La tempête économique qui secoue le monde n’épargne pas la Bretagne. Selon l’édition 2025 de l’Observatoire du Commerce Indépendant publié par Ankorstore, les commerçants bretons affichent un moral en berne : près d’un sur deux juge sa situation « tendue » et un quart d’entre eux la qualifie de « vraiment difficile ». Malgré une fidélité manifeste des consommateurs locaux, l’inflation persistante, la baisse du pouvoir d’achat et les tensions internationales fragilisent le commerce de proximité, pourtant pilier de la vie économique et sociale des villes et villages bretons.
Pouvoir d’achat en recul, consommation en repli
Les Bretons ne se font guère d’illusions : 50 % d’entre eux estiment que leur pouvoir d’achat a reculé en 2025. Résultat, les habitudes de consommation évoluent : 84 % des habitants reconnaissent avoir modifié leur comportement d’achat, en consommant moins (52 %) ou en recherchant les prix les plus bas (32 %). Une tendance qui pèse lourdement sur les petits commerces, déjà confrontés à la hausse continue de leurs charges.
Malgré les contraintes économiques, les Bretons restent attachés à leurs commerces de proximité. 77 % les fréquentent régulièrement, et 59 % continueraient à les privilégier à prix égal. Mais l’équation se complique lorsque la grande distribution, voire le e-commerce, propose des tarifs plus avantageux. D’autant plus que 51 % des commerçants signalent une recrudescence des fermetures de boutiques en centre-ville, un phénomène en forte hausse par rapport à 2023.
Des commerçants en résistance, mais en alerte
Face à la hausse des coûts, 47 % des commerçants bretons ont été contraints d’augmenter leurs prix en 2024. Un quart prévoit de faire de même en 2025. Si certains parviennent à tirer leur épingle du jeu — 35 % déclarent un chiffre d’affaires supérieur à celui de l’année précédente — la majorité reste sous pression. La rentabilité diminue, la capacité d’investissement s’amenuise, et l’incertitude s’installe.
La conjoncture mondiale s’invite également dans les bilans. La guerre commerciale engagée par les États-Unis commence à produire ses effets : 41 % des commerçants bretons affirment en ressentir déjà les conséquences. En réaction, 59 % envisagent de privilégier les circuits d’approvisionnement européens, plus stables et plus proches.

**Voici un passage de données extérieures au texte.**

-- ==== Sys2Proof/Laws/Keeps/Sti.lean ====
section
/-! SUPPORT. The operations of Sti keep the queue and a sound state. -/

set_option Elab.async false

namespace Sys2Proof.Machine

set_option linter.unreachableTactic false
set_option linter.unusedTactic false
set_option linter.unusedVariables false

theorem State.validateStep_keeps (slot : Nat) (step8 : Bool) {m₀ : Nat} {u₀ s : State} (hk : Keeps m₀ u₀ s) (hm : Parts m₀ 2097741 := by first | decide | exact Parts.sub (by assumption) (by decide)) : Keeps m₀ u₀ (State.validateStep s slot step8).2 := by
  unfold State.validateStep
  try extract_lets
  repeat' first
    | exact Parts.sub hm (by decide)
    | with_reducible exact hk
    | with_reducible exact Keeps.refl _ _
    | with_reducible apply State.dgeTake_keeps
    | with_reducible apply Keeps.ite
    | with_reducible apply Keeps.iteSnd
    | with_reducible apply Keeps.iteFst
    | refine Keeps.sndOf (by assumption) ?_
    | refine Keeps.fstOf (by assumption) ?_
    | with_reducible assumption
    | with_reducible exact fun _ w => w
    | with_reducible (intro _)
    | split
    | extract_lets
    | dsimp +zetaDelta only

theorem State.bootRefuse_keeps (v : Verdict) {m₀ : Nat} {u₀ s : State} (hk : Keeps m₀ u₀ s) (hm : Parts m₀ 2097677 := by first | decide | exact Parts.sub (by assumption) (by decide)) : Keeps m₀ u₀ (State.bootRefuse s v) := by
  unfold State.bootRefuse
  try extract_lets
  repeat' first
    | exact Parts.sub hm (by decide)
    | with_reducible exact hk
    | with_reducible exact Keeps.refl _ _
    | with_reducible apply State.event_keeps
    | with_reducible apply State.stiRefuse_keeps
    | with_reducible apply Keeps.ite
    | with_reducible apply Keeps.iteSnd
    | with_reducible apply Keeps.iteFst
    | refine Keeps.sndOf (by assumption) ?_
    | refine Keeps.fstOf (by assumption) ?_
    | with_reducible assumption
    | with_reducible exact fun _ w => w
    | with_reducible (intro _)
    | split
    | extract_lets
    | dsimp +zetaDelta only

theorem execBootImageValidate_keeps  {m₀ : Nat} {u₀ s : State} (hk : Keeps m₀ u₀ s) (hm : Parts m₀ 2676351 := by first | decide | exact Parts.sub (by assumption) (by decide)) : KeepsOut m₀ u₀ (execBootImageValidate s) := by
  unfold execBootImageValidate
  try extract_lets
  repeat' first
    | exact Parts.sub hm (by decide)
    | with_reducible exact hk
    | with_reducible exact Keeps.refl _ _
    | with_reducible apply State.bootActivate_keeps
    | with_reducible apply State.bootRefuse_keeps
    | with_reducible apply State.checkArchive_keeps
    | with_reducible apply State.event_keeps
    | with_reducible apply State.flashWrite_keeps
    | with_reducible apply State.setB_keeps
    | with_reducible apply State.validateStep_keeps
    | with_reducible apply ok_keeps
    | with_reducible apply KeepsOut.next
    | with_reducible apply Keeps.ite
    | with_reducible apply KeepsOut.ite
    | with_reducible apply Keeps.iteSnd
    | with_reducible apply Keeps.iteFst
    | refine Keeps.sndOf (by assumption) ?_
    | refine Keeps.fstOf (by assumption) ?_
    | with_reducible assumption
    | with_reducible exact fun _ w => w
    | with_reducible (intro _)
    | split
    | extract_lets
    | dsimp +zetaDelta only

theorem execShadeValidate_keeps  {m₀ : Nat} {u₀ s : State} (hk : Keeps m₀ u₀ s) (hm : Parts m₀ 2097693 := by first | decide | exact Parts.sub (by assumption) (by decide)) : KeepsOut m₀ u₀ (execShadeValidate s) := by
  unfold execShadeValidate
  try extract_lets
  repeat' first
    | exact Parts.sub hm (by decide)
    | with_reducible exact hk
    | with_reducible exact Keeps.refl _ _
    | with_reducible apply State.logRefusal_keeps
    | with_reducible apply State.set_keeps
    | with_reducible apply State.stiRefuse_keeps
    | with_reducible apply State.updSti_keeps
    | with_reducible apply ok_keeps
    | with_reducible apply KeepsOut.next
    | with_reducible apply Keeps.ite
    | with_reducible apply KeepsOut.ite
    | with_reducible apply Keeps.iteSnd
    | with_reducible apply Keeps.iteFst
    | refine Keeps.sndOf (by assumption) ?_
    | refine Keeps.fstOf (by assumption) ?_
    | with_reducible assumption
    | with_reducible exact fun _ w => w
    | with_reducible (intro _)
    | split
    | extract_lets
    | dsimp +zetaDelta only

theorem execShadeValidationDone_keeps  {m₀ : Nat} {u₀ s : State} (hk : Keeps m₀ u₀ s) (hm : Parts m₀ 2676351 := by first | decide | exact Parts.sub (by assumption) (by decide)) : KeepsOut m₀ u₀ (execShadeValidationDone s) := by
  unfold execShadeValidationDone
  try extract_lets
  repeat' first
    | exact Parts.sub hm (by decide)
    | with_reducible exact hk
    | with_reducible exact Keeps.refl _ _
    | with_reducible apply State.bootActivate_keeps
    | with_reducible apply State.bootRefuse_keeps
    | with_reducible apply State.checkArchive_keeps
    | with_reducible apply State.event_keeps
    | with_reducible apply State.flashWrite_keeps
    | with_reducible apply State.set_keeps
    | with_reducible apply State.stiRefuse_keeps
    | with_reducible apply State.updSti_keeps
    | with_reducible apply State.validateStep_keeps
    | with_reducible apply ok_keeps
    | with_reducible apply KeepsOut.next
    | with_reducible apply Keeps.ite
    | with_reducible apply KeepsOut.ite
    | with_reducible apply Keeps.iteSnd
    | with_reducible apply Keeps.iteFst
    | refine Keeps.sndOf (by assumption) ?_
    | refine Keeps.fstOf (by assumption) ?_
    | with_reducible assumption
    | with_reducible exact fun _ w => w
    | with_reducible (intro _)
    | split
    | extract_lets
    | dsimp +zetaDelta only

theorem execSwap_keeps (key : BitVec 16) {m₀ : Nat} {u₀ s : State} (hk : Keeps m₀ u₀ s) (hm : Parts m₀ 2097725 := by first | decide | exact Parts.sub (by assumption) (by decide)) : KeepsOut m₀ u₀ (execSwap key s) := by
  unfold execSwap
  try extract_lets
  repeat' first
    | exact Parts.sub hm (by decide)
    | with_reducible exact hk
    | with_reducible exact Keeps.refl _ _
    | with_reducible apply State.flashWrite_keeps
    | with_reducible apply State.logRefusal_keeps
    | with_reducible apply State.set_keeps
    | with_reducible apply State.stiRefuse_keeps
    | with_reducible apply State.updSti_keeps
    | with_reducible apply ok_keeps
    | with_reducible apply KeepsOut.next
    | with_reducible apply Keeps.ite
    | with_reducible apply KeepsOut.ite
    | with_reducible apply Keeps.iteSnd
    | with_reducible apply Keeps.iteFst
    | refine Keeps.sndOf (by assumption) ?_
    | refine Keeps.fstOf (by assumption) ?_
    | with_reducible assumption
    | with_reducible exact fun _ w => w
    | with_reducible (intro _)
    | split
    | extract_lets
    | dsimp +zetaDelta only

theorem execRoleRecordCommitted_keeps  {m₀ : Nat} {u₀ s : State} (hk : Keeps m₀ u₀ s) (hm : Parts m₀ 3671039 := by first | decide | exact Parts.sub (by assumption) (by decide)) : KeepsOut m₀ u₀ (execRoleRecordCommitted s) := by
  unfold execRoleRecordCommitted
  try extract_lets
  repeat' first
    | exact Parts.sub hm (by decide)
    | with_reducible exact hk
    | with_reducible exact Keeps.refl _ _
    | with_reducible apply State.flashDone_keeps
    | with_reducible apply ok_keeps
    | with_reducible apply KeepsOut.next
    | with_reducible apply Keeps.ite
    | with_reducible apply KeepsOut.ite
    | with_reducible apply Keeps.iteSnd
    | with_reducible apply Keeps.iteFst
    | refine Keeps.sndOf (by assumption) ?_
    | refine Keeps.fstOf (by assumption) ?_
    | with_reducible assumption
    | with_reducible exact fun _ w => w
    | with_reducible (intro _)
    | split
    | extract_lets
    | dsimp +zetaDelta only

theorem State.swapPass_keeps  {m₀ : Nat} {u₀ s : State} (hk : Keeps m₀ u₀ s) (hm : Parts m₀ 3733373 := by first | decide | exact Parts.sub (by assumption) (by decide)) : Keeps m₀ u₀ (State.swapPass s) := by
  unfold State.swapPass
  try extract_lets
  repeat' first
    | exact Parts.sub hm (by decide)
    | with_reducible exact hk
    | with_reducible exact Keeps.refl _ _
    | with_reducible apply State.adopt_keeps
    | with_reducible apply State.checkArchive_keeps
    | with_reducible apply State.event_keeps
    | with_reducible apply State.htAbandon_keeps
    | with_reducible apply State.loadImage_keeps
    | with_reducible apply State.raise_keeps
    | with_reducible apply State.rehAbandon_keeps
    | with_reducible apply State.sessionQuit_keeps
    | with_reducible apply State.set_keeps
    | with_reducible apply State.set64_keeps
    | with_reducible apply State.setB_keeps
    | with_reducible apply State.showPresence_keeps
    | with_reducible apply State.updSti_keeps
    | with_reducible apply Keeps.ite
    | with_reducible apply Keeps.iteSnd
    | with_reducible apply Keeps.iteFst
    | refine Keeps.sndOf (by assumption) ?_
    | refine Keeps.fstOf (by assumption) ?_
    | with_reducible assumption
    | with_reducible exact fun _ w => w
    | with_reducible (intro _)
    | split
    | extract_lets
    | dsimp +zetaDelta only

theorem State.releasePass_keeps  {m₀ : Nat} {u₀ s : State} (hk : Keeps m₀ u₀ s) (hm : Parts m₀ 2097693 := by first | decide | exact Parts.sub (by assumption) (by decide)) : Keeps m₀ u₀ (State.releasePass s) := by
  unfold State.releasePass
  try extract_lets
  repeat' first
    | exact Parts.sub hm (by decide)
    | with_reducible exact hk
    | with_reducible exact Keeps.refl _ _
    | with_reducible apply State.event_keeps
    | with_reducible apply State.set_keeps
    | with_reducible apply State.updSti_keeps
    | with_reducible apply Keeps.ite
    | with_reducible apply Keeps.iteSnd
    | with_reducible apply Keeps.iteFst
    | refine Keeps.sndOf (by assumption) ?_
    | refine Keeps.fstOf (by assumption) ?_
    | with_reducible assumption
    | with_reducible exact fun _ w => w
    | with_reducible (intro _)
    | split
    | extract_lets
    | dsimp +zetaDelta only

theorem State.inBeat_keeps (b : Nat) {m₀ : Nat} {u s : State} (h : Keeps m₀ u s) (hm : Parts m₀ 4194306 := by first | decide | exact Parts.sub (by assumption) (by decide)) : Keeps m₀ u (State.inBeat s b) :=
  State.updGlb_keeps h _ (fun _ w => w) (fun e => (Parts.holds (n := 22) (hm.sub (by decide)) e).elim) fun _ _ => rfl

theorem execSwapEffect_keeps  {m₀ : Nat} {u₀ s : State} (hk : Keeps m₀ u₀ s) (hm : Parts m₀ 7927679 := by first | decide | exact Parts.sub (by assumption) (by decide)) : KeepsOut m₀ u₀ (execSwapEffect s) := by
  unfold execSwapEffect
  try extract_lets
  repeat' first
    | exact Parts.sub hm (by decide)
    | with_reducible exact hk
    | with_reducible exact Keeps.refl _ _
    | with_reducible apply State.inBeat_keeps
    | with_reducible apply State.swapPass_keeps
    | with_reducible apply ok_keeps
    | with_reducible apply KeepsOut.next
    | with_reducible apply Keeps.ite
    | with_reducible apply KeepsOut.ite
    | with_reducible apply Keeps.iteSnd
    | with_reducible apply Keeps.iteFst
    | refine Keeps.sndOf (by assumption) ?_
    | refine Keeps.fstOf (by assumption) ?_
    | with_reducible assumption
    | with_reducible exact fun _ w => w
    | with_reducible (intro _)
    | split
    | extract_lets
    | dsimp +zetaDelta only

theorem execImageRelease_keeps  {m₀ : Nat} {u₀ s : State} (hk : Keeps m₀ u₀ s) (hm : Parts m₀ 6291999 := by first | decide | exact Parts.sub (by assumption) (by decide)) : KeepsOut m₀ u₀ (execImageRelease s) := by
  unfold execImageRelease
  try extract_lets
  repeat' first
    | exact Parts.sub hm (by decide)
    | with_reducible exact hk
    | with_reducible exact Keeps.refl _ _
    | with_reducible apply State.inBeat_keeps
    | with_reducible apply State.releasePass_keeps
    | with_reducible apply ok_keeps
    | with_reducible apply KeepsOut.next
    | with_reducible apply Keeps.ite
    | with_reducible apply KeepsOut.ite
    | with_reducible apply Keeps.iteSnd
    | with_reducible apply Keeps.iteFst
    | refine Keeps.sndOf (by assumption) ?_
    | refine Keeps.fstOf (by assumption) ?_
    | with_reducible assumption
    | with_reducible exact fun _ w => w
    | with_reducible (intro _)
    | split
    | extract_lets
    | dsimp +zetaDelta only

theorem execSwapCancel_keeps  {m₀ : Nat} {u₀ s : State} (hk : Keeps m₀ u₀ s) (hm : Parts m₀ 2097725 := by first | decide | exact Parts.sub (by assumption) (by decide)) : KeepsOut m₀ u₀ (execSwapCancel s) := by
  unfold execSwapCancel
  try extract_lets
  repeat' first
    | exact Parts.sub hm (by decide)
    | with_reducible exact hk
    | with_reducible exact Keeps.refl _ _
    | with_reducible apply State.flashNext_keeps
    | with_reducible apply State.stiReason_keeps
    | with_reducible apply State.swapClear_keeps
    | with_reducible apply State.updCfl_keeps
    | with_reducible apply ok_keeps
    | with_reducible apply KeepsOut.next
    | with_reducible apply Keeps.ite
    | with_reducible apply KeepsOut.ite
    | with_reducible apply Keeps.iteSnd
    | with_reducible apply Keeps.iteFst
    | refine Keeps.sndOf (by assumption) ?_
    | refine Keeps.fstOf (by assumption) ?_
    | with_reducible assumption
    | with_reducible exact fun _ w => w
    | exact fun _ w => Cfl.dropSwap_wf w
    | with_reducible exact fun _ w => Store.wf_put w _ _
    | with_reducible exact fun _ w => Store.wf_put (Store.wf_put w _ _) _ _
    | with_reducible exact fun _ w => Store.wf_keep w _
    | with_reducible exact fun _ _ => Store.wf_nil
    | with_reducible (intro _)
    | split
    | extract_lets
    | dsimp +zetaDelta only

theorem execRollback_keeps (key : BitVec 16) {m₀ : Nat} {u₀ s : State} (hk : Keeps m₀ u₀ s) (hm : Parts m₀ 2097789 := by first | decide | exact Parts.sub (by assumption) (by decide)) : KeepsOut m₀ u₀ (execRollback key s) := by
  unfold execRollback
  try extract_lets
  repeat' first
    | exact Parts.sub hm (by decide)
    | with_reducible exact hk
    | with_reducible exact Keeps.refl _ _
    | with_reducible apply State.checkArchive_keeps
    | with_reducible apply State.event_keeps
    | with_reducible apply State.flashWrite_keeps
    | with_reducible apply State.logRefusal_keeps
    | with_reducible apply State.set_keeps
    | with_reducible apply State.set64_keeps
    | with_reducible apply State.stiRefuse_keeps
    | with_reducible apply State.updSti_keeps
    | with_reducible apply ok_keeps
    | with_reducible apply KeepsOut.next
    | with_reducible apply Keeps.ite
    | with_reducible apply KeepsOut.ite
    | with_reducible apply Keeps.iteSnd
    | with_reducible apply Keeps.iteFst
    | refine Keeps.sndOf (by assumption) ?_
    | refine Keeps.fstOf (by assumption) ?_
    | with_reducible assumption
    | with_reducible exact fun _ w => w
    | with_reducible (intro _)
    | split
    | extract_lets
    | dsimp +zetaDelta only

end Sys2Proof.Machine
end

Même logique côté consommateurs : 68 % des Bretons affirment vouloir acheter en priorité des produits français (44 %) ou européens (24 %), et rejettent de plus en plus les marques venues d’Asie ou d’Amérique.
Un appel au soutien politique et citoyen
Pour Nicolas d’Audiffret, PDG d’Ankorstore, ces chiffres sont un signal d’alarme : « Le commerce indépendant est au cœur de nos villes, de notre lien social, de notre économie. Il est temps que les décideurs prennent conscience de son rôle vital. » D’autant plus que 98 % des commerçants bretons estiment participer à la redynamisation des centres-villes. Mais ils attendent un soutien réel, et non des discours creux : 73 % réclament des mesures concrètes de la part des pouvoirs publics.
La Bretagne commerciale est à un tournant. Entre résilience et épuisement, les indépendants s’efforcent de maintenir le cap. Ils pourront encore le faire si, à la fidélité des consommateurs, s’ajoute une volonté politique forte de réinvestir dans le tissu économique local. Faute de quoi, les vitrines qui éclairent nos rues pourraient continuer à s’éteindre les unes après les autres.